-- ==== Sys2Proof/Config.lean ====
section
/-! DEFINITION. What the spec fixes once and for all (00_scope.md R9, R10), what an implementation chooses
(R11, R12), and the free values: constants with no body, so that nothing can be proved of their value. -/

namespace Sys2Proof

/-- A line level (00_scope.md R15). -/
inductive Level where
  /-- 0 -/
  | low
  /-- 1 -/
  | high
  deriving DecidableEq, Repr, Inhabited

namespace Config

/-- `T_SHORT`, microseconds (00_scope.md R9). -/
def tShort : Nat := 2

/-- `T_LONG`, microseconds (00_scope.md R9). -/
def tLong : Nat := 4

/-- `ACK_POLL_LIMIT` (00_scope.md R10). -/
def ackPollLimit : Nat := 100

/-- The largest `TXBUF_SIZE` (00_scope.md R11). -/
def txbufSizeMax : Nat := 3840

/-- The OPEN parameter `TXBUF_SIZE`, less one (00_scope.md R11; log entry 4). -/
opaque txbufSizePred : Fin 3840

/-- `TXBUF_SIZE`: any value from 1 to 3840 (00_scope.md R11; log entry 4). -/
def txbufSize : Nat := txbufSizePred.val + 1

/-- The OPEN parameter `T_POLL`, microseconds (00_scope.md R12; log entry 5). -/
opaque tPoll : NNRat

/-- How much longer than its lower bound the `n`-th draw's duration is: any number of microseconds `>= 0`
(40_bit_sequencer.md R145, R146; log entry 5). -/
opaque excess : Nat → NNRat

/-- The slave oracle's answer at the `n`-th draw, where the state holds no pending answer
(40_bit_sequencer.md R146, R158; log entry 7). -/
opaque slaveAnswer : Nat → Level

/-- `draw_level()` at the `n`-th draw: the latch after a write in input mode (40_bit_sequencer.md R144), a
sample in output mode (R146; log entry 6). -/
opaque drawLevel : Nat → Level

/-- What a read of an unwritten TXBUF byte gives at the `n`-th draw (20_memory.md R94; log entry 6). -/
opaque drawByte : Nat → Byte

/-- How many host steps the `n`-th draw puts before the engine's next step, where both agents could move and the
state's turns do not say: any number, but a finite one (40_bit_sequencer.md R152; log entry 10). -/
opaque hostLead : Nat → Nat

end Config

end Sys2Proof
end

...

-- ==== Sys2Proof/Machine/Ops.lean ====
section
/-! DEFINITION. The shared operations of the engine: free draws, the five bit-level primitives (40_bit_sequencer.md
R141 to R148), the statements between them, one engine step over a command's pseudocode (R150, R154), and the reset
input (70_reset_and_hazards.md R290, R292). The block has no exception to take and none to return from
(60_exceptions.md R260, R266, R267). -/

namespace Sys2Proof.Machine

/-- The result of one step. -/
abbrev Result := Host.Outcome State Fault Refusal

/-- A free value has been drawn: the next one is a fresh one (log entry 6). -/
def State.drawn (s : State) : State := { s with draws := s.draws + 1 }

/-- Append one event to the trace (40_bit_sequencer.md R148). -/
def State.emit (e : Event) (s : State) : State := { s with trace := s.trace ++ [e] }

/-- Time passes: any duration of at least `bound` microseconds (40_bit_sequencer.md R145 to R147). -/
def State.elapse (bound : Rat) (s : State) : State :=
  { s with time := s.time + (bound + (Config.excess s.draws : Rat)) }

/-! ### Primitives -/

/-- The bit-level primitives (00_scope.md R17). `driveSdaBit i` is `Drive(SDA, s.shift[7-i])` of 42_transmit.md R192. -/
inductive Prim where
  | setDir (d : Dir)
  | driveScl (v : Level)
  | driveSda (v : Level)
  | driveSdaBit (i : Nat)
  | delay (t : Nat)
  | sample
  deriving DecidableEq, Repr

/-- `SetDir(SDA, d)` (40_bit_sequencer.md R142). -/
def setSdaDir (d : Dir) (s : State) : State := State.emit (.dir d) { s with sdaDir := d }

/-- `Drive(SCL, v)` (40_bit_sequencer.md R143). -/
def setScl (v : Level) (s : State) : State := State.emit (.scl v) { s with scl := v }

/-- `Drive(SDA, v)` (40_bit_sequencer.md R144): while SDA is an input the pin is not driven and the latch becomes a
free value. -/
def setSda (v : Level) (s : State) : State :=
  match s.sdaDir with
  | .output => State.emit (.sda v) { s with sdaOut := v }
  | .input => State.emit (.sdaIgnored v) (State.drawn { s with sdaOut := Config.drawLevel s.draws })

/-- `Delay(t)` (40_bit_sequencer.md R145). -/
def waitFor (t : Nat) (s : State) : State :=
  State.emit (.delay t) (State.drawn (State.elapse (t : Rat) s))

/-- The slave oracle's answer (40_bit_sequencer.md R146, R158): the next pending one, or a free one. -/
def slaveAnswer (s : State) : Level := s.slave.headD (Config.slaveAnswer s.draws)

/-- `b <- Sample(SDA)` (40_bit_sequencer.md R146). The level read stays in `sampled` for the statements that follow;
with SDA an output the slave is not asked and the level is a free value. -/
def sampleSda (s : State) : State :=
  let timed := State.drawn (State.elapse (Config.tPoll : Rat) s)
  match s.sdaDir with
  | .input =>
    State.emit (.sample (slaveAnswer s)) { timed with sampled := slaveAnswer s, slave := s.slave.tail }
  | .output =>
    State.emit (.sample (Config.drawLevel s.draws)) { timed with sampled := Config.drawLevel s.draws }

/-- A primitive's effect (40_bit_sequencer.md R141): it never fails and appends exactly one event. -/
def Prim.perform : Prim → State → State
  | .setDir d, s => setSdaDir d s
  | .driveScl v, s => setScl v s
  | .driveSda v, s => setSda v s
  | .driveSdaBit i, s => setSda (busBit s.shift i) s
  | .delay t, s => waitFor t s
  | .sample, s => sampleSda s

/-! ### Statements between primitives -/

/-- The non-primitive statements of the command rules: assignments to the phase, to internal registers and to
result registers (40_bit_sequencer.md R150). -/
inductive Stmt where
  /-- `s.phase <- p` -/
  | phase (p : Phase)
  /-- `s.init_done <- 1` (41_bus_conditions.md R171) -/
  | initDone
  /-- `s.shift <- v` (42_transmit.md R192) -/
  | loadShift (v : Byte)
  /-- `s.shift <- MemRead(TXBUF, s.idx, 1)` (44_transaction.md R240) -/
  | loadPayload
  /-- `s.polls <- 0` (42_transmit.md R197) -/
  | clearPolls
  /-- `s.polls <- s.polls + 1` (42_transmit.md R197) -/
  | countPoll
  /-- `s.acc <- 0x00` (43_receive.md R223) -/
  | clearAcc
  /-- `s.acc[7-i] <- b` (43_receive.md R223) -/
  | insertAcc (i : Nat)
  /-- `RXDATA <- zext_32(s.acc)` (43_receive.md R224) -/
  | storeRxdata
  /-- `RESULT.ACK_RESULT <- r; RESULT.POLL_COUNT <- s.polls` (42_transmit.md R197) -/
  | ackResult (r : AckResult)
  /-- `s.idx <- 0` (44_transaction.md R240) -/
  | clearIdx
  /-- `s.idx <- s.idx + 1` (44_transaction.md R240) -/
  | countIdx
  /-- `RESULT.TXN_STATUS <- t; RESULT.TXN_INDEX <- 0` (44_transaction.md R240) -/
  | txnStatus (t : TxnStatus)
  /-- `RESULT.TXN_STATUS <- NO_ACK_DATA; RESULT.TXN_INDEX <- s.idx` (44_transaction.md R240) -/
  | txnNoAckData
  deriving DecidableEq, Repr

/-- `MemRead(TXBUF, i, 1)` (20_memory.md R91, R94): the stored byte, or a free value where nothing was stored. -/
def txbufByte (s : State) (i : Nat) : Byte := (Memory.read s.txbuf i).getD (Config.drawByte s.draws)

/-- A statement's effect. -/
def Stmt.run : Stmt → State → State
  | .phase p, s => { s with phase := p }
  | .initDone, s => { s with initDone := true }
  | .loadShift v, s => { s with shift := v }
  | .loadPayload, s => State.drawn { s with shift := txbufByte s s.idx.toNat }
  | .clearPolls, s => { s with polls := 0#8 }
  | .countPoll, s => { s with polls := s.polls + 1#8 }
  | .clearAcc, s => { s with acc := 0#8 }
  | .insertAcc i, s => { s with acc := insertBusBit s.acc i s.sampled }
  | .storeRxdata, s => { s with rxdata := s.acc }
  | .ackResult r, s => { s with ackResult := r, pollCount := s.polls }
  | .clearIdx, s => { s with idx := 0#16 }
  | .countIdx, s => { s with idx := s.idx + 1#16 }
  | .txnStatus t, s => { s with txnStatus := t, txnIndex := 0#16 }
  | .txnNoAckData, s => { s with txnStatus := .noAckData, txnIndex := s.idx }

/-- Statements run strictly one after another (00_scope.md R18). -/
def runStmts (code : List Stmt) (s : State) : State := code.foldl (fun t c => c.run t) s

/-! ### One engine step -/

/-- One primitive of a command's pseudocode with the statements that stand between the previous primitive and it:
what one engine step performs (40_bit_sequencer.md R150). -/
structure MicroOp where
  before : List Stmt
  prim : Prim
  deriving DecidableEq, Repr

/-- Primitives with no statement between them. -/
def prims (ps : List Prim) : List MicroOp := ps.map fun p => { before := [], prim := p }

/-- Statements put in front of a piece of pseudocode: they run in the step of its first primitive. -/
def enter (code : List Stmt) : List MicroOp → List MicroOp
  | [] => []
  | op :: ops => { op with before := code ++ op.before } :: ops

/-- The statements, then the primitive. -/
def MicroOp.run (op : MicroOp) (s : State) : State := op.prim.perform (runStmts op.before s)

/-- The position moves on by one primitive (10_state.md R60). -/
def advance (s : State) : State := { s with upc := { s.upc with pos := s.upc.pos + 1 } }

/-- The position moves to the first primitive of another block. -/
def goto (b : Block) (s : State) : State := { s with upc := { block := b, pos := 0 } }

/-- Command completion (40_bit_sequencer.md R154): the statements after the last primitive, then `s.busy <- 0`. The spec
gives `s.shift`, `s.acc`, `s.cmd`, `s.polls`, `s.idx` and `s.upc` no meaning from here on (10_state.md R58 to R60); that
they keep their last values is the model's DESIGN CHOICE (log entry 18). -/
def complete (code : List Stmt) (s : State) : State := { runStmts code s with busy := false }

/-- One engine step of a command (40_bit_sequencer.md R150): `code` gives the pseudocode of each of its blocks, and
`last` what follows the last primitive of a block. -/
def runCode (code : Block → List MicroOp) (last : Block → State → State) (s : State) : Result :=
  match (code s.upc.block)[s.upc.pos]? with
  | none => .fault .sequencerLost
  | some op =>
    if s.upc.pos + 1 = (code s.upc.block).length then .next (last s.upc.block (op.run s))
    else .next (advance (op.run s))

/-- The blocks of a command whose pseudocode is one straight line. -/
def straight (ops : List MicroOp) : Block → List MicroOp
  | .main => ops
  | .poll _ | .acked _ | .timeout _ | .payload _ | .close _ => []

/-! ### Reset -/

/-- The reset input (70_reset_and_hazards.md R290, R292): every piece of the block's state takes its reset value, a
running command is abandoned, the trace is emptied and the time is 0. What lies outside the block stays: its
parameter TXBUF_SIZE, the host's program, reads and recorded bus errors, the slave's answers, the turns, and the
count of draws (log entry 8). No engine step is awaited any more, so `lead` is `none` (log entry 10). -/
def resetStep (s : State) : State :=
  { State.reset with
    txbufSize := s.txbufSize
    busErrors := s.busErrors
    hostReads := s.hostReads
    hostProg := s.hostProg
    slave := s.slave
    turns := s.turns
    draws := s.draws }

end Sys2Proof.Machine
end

...

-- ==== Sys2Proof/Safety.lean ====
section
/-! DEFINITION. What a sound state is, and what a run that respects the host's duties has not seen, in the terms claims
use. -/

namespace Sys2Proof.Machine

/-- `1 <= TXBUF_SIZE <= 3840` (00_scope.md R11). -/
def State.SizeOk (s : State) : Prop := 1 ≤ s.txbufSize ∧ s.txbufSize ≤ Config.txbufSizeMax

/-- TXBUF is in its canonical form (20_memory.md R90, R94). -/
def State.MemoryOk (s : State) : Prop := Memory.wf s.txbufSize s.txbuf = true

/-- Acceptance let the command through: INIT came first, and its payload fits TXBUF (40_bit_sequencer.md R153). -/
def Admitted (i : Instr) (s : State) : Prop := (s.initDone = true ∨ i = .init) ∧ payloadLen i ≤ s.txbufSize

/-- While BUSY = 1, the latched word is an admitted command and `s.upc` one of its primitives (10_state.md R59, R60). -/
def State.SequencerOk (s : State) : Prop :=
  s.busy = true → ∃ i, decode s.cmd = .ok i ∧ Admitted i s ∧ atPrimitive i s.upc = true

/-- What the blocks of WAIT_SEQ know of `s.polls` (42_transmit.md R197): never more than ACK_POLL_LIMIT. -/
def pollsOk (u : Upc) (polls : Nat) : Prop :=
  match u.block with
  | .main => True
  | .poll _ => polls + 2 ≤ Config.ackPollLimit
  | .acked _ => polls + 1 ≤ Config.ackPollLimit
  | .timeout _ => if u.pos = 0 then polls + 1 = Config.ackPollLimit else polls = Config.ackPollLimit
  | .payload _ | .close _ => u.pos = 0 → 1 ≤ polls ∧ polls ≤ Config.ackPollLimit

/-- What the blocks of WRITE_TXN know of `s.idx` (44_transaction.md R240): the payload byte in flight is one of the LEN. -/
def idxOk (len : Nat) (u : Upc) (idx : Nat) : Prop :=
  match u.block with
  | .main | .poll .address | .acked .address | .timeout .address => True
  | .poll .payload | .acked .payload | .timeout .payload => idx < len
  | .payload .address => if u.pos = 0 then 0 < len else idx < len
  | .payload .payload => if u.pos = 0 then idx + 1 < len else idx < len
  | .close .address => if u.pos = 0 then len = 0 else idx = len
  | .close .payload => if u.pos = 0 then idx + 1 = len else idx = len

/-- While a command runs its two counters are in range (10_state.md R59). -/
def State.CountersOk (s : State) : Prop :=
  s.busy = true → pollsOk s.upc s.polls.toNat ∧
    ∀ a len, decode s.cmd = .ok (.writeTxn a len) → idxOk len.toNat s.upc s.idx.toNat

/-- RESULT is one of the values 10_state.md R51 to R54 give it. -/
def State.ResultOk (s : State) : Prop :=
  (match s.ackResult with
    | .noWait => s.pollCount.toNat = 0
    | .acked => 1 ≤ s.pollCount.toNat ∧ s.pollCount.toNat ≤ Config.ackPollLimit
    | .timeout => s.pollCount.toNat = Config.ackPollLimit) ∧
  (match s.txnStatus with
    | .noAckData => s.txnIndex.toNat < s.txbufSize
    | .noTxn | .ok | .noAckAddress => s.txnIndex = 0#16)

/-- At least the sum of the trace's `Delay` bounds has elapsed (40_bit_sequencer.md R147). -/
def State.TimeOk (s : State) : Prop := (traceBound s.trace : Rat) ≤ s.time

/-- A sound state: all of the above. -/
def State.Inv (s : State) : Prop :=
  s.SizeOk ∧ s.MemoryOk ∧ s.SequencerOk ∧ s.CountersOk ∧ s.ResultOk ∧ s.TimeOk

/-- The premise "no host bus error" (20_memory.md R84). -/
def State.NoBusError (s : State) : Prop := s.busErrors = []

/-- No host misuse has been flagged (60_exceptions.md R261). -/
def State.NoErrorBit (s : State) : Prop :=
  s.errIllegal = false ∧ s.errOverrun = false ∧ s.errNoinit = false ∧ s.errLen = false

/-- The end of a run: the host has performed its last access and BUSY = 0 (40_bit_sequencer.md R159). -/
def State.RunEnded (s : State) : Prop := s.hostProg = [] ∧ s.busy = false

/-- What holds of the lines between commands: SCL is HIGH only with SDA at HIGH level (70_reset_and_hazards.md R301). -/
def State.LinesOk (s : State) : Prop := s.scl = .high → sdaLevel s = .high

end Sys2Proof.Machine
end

What you are asked to do: Copy out each line of the data above, exactly, if it lies between the line holding "free one. -/" and the line holding "State.emit (.sample (Config.drawLevel", inclusive; copy no other line.

Answer box:
/-- The slave oracle's answer (40_bit_sequencer.md R146, R158): the next pending one, or a free one. -/
def slaveAnswer (s : State) : Level := s.slave.headD (Config.slaveAnswer s.draws)

/-- `b <- Sample(SDA)` (40_bit_sequencer.md R146). The level read stays in `sampled` for the statements that follow;
with SDA an output the slave is not asked and the level is a free value. -/
def sampleSda (s : State) : State :=
  let timed := State.drawn (State.elapse (Config.tPoll : Rat) s)
  match s.sdaDir with
  | .input =>
    State.emit (.sample (slaveAnswer s)) { timed with sampled := slaveAnswer s, slave := s.slave.tail }
  | .output =>
    State.emit (.sample (Config.drawLevel s.draws)) { timed with sampled := Config.drawLevel s.draws }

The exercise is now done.